Output exactly, with nothing added, the entries from the first line through the line with "st.code.setWidth 32 |||".

Start of RECORDS FOR THE TASK

-- ==== Sys2Proof/Machine/Flags.lean ====
section
/-! DEFINITION. STATUS: the error kinds and their codes, the word HOST reads, and what a success and a failure write there. -/

namespace Sys2Proof.Machine

/-- The five error kinds (R170). None carries a value. -/
inductive Kind where
  | outOfBounds
  | invalidChannelValue
  | dimensionMismatch
  | illegalCommand
  | invalidOperand
  deriving DecidableEq, Repr

/-- STATUS.CODE of each kind (R24, R170). Code 0 is OK. -/
def Kind.code (k : Kind) : BitVec 4 :=
  match k with
  | .outOfBounds => 1
  | .invalidChannelValue => 2
  | .dimensionMismatch => 3
  | .illegalCommand => 4
  | .invalidOperand => 5

/-- STATUS as HOST reads it: CODE in bits 3:0, STK in bit 8, every other bit 0 (R23). -/
def statusWord (st : Status) : Word :=
  st.code.setWidth 32 ||| (if st.stk then 0x00000100 else 0)

/-- `STATUS.CODE <- 0`: a success leaves STK alone (R17, R25). -/
def statusOnSuccess (st : Status) : Status := ⟨0, st.stk⟩

/-- `STATUS.CODE <- k; STATUS.STK <- 1` (R178), whatever STATUS was. -/
def statusOnFailure (k : Kind) : Status := ⟨k.code, true⟩

end Sys2Proof.Machine
end

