-- ==== Sys2Proof/Laws/HostPort.lean ====
section
/-! SUPPORT. What HOST's operations and a step can do. -/

namespace Sys2Proof.Machine

/-- The offsets that name a register are those of a well-formed access. -/
theorem regAt_isSome_iff (off : Nat) : (regAt off).isSome = true ↔ off % 4 = 0 ∧ off ≤ 0x3C := by
  constructor
  · intro h
    unfold regAt at h
    split at h <;> first | omega | cases h
  · rintro ⟨h4, h⟩
    obtain ⟨k, rfl⟩ : ∃ k, off = 4 * k := ⟨off / 4, by omega⟩
    have hk : k < 16 := by omega
    clear h h4
    revert hk
    revert k
    decide

/-- An access names a register exactly when it is well formed (R47). -/
theorem access_eq_ok {off width : Nat} {r : Reg} (h : access off width = .ok r) :
    regAt off = some r ∧ width = 32 := by
  unfold access at h
  split at h
  · cases h
  · rename_i r' hr
    split at h
    · rename_i hw
      cases h
      exact ⟨hr, hw⟩
    · cases h

theorem access_isOk_iff (off width : Nat) : (∃ r, access off width = .ok r) ↔ accessWellFormed off width = true := by
  constructor
  · rintro ⟨r, h⟩
    obtain ⟨hr, rfl⟩ := access_eq_ok h
    have := (regAt_isSome_iff off).mp (by rw [hr]; rfl)
    simp [accessWellFormed, this]
  · intro h
    simp only [accessWellFormed, Bool.and_eq_true, beq_iff_eq, decide_eq_true_eq] at h
    obtain ⟨⟨h4, hle⟩, rfl⟩ := h
    obtain ⟨r, hr⟩ := Option.isSome_iff_exists.mp ((regAt_isSome_iff off).mpr ⟨h4, hle⟩)
    exact ⟨r, by simp [access, hr]⟩

/-- The offset of a register names it, and each register has one offset. -/
theorem regAt_eq_some_iff (off : Nat) (r : Reg) : regAt off = some r ↔ off = regOffset r := by
  constructor
  · intro h
    unfold regAt at h
    split at h <;> cases h <;> rfl
  · rintro rfl
    cases r <;> rfl

@[simp] theorem access_regOffset (r : Reg) : access (regOffset r) 32 = .ok r := by cases r <;> rfl

/-- A command issue runs a command or raises IllegalCommand (R158). -/
theorem issue_cases (w : Word) (s : State) :
    (∃ i, decode w = .ok i ∧ issue w s = exec i s) ∨
      ∃ e, decode w = .error e ∧ issue w s = .next (raise .illegalCommand s) := by
  unfold issue
  cases h : decode w with
  | ok i => exact .inl ⟨i, rfl, rfl⟩
  | error e => exact .inr ⟨e, rfl, rfl⟩

theorem issue_isNext (w : Word) (s : State) : ∃ t, issue w s = .next t := by
  rcases issue_cases w s with ⟨i, -, h⟩ | ⟨e, -, h⟩
  · rw [h]
    exact exec_isNext i s
  · exact ⟨_, h⟩

theorem hostWrite_isNext (r : Reg) (w : Word) (s : State) : ∃ t, hostWrite r w s = .next t := by
  cases r with
  | cmd => exact issue_isNext w s
  | _ => exact ⟨_, rfl⟩

/-- A step with an operation pending performs it. -/
theorem step_cons {s : State} {op : HostOp} {rest : List HostOp} (h : s.pending = op :: rest) :
    step s = hostOp op { s with pending := rest } := by
  unfold step
  rw [h]

theorem step_nil {s : State} (h : s.pending = []) : step s = .next s := by
  unfold step
  rw [h]

@[simp] theorem hostOp_issueOp (w : Word) (s : State) : hostOp (issueOp w) s = issue w s := rfl

end Sys2Proof.Machine
end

End of RECORDS FOR THE TASK

OUTPUT OF THE TASK:
-- ==== Sys2Proof/Machine/Flags.lean ====
section
/-! DEFINITION. STATUS: the error kinds and their codes, the word HOST reads, and what a success and a failure write there. -/

namespace Sys2Proof.Machine

/-- The five error kinds (R170). None carries a value. -/
inductive Kind where
  | outOfBounds
  | invalidChannelValue
  | dimensionMismatch
  | illegalCommand
  | invalidOperand
  deriving DecidableEq, Repr

/-- STATUS.CODE of each kind (R24, R170). Code 0 is OK. -/
def Kind.code (k : Kind) : BitVec 4 :=
  match k with
  | .outOfBounds => 1
  | .invalidChannelValue => 2
  | .dimensionMismatch => 3
  | .illegalCommand => 4
  | .invalidOperand => 5

/-- STATUS as HOST reads it: CODE in bits 3:0, STK in bit 8, every other bit 0 (R23). -/
def statusWord (st : Status) : Word :=
  st.code.setWidth 32 ||| (if st.stk then 0x00000100 else 0)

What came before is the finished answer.